- _EXERCISE GOAL_
Restrict the output to the lines below starting at the one that contains "0x80 (R95). -/" and ending at the one that contains "def classify (t", and restate them word for word, both ends included.

- _Stored dataset items_
+--

-- ==== Sys2Proof/Machine/Flags.lean ====
section
/-! DEFINITION. The bits that act as flags (rule R28): BUSY and CAL of the status byte (R24, R95), and the three
indicator bits of CLASSIFY (R38, R200). -/

namespace Sys2Proof.Machine

/-- STATUS[7], mask 0x80 (R95). -/
def busyFlag (status : Byte) : Bool := status.getLsbD 7

/-- STATUS[3], mask 0x08 (R95). -/
def calFlag (status : Byte) : Bool := status.getLsbD 3

/-- classify(t, h, lo, hi, hh): IND[0] = t < lo, IND[1] = t > hi, IND[2] = h > hh, all strict (R200, R38). -/
def classify (t h lo hi hh : B32) : BitVec 3 :=
  BitVec.ofBool (B32.lt hh h) ++ BitVec.ofBool (B32.lt hi t) ++ BitVec.ofBool (B32.lt t lo)

end Sys2Proof.Machine
end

+--

- _PROBLEM SOLUTION_
/-- STATUS[7], mask 0x80 (R95). -/
def busyFlag (status : Byte) : Bool := status.getLsbD 7

/-- STATUS[3], mask 0x08 (R95). -/
def calFlag (status : Byte) : Bool := status.getLsbD 3

/-- classify(t, h, lo, hi, hh): IND[0] = t < lo, IND[1] = t > hi, IND[2] = h > hh, all strict (R200, R38). -/
def classify (t h lo hi hh : B32) : BitVec 3 :=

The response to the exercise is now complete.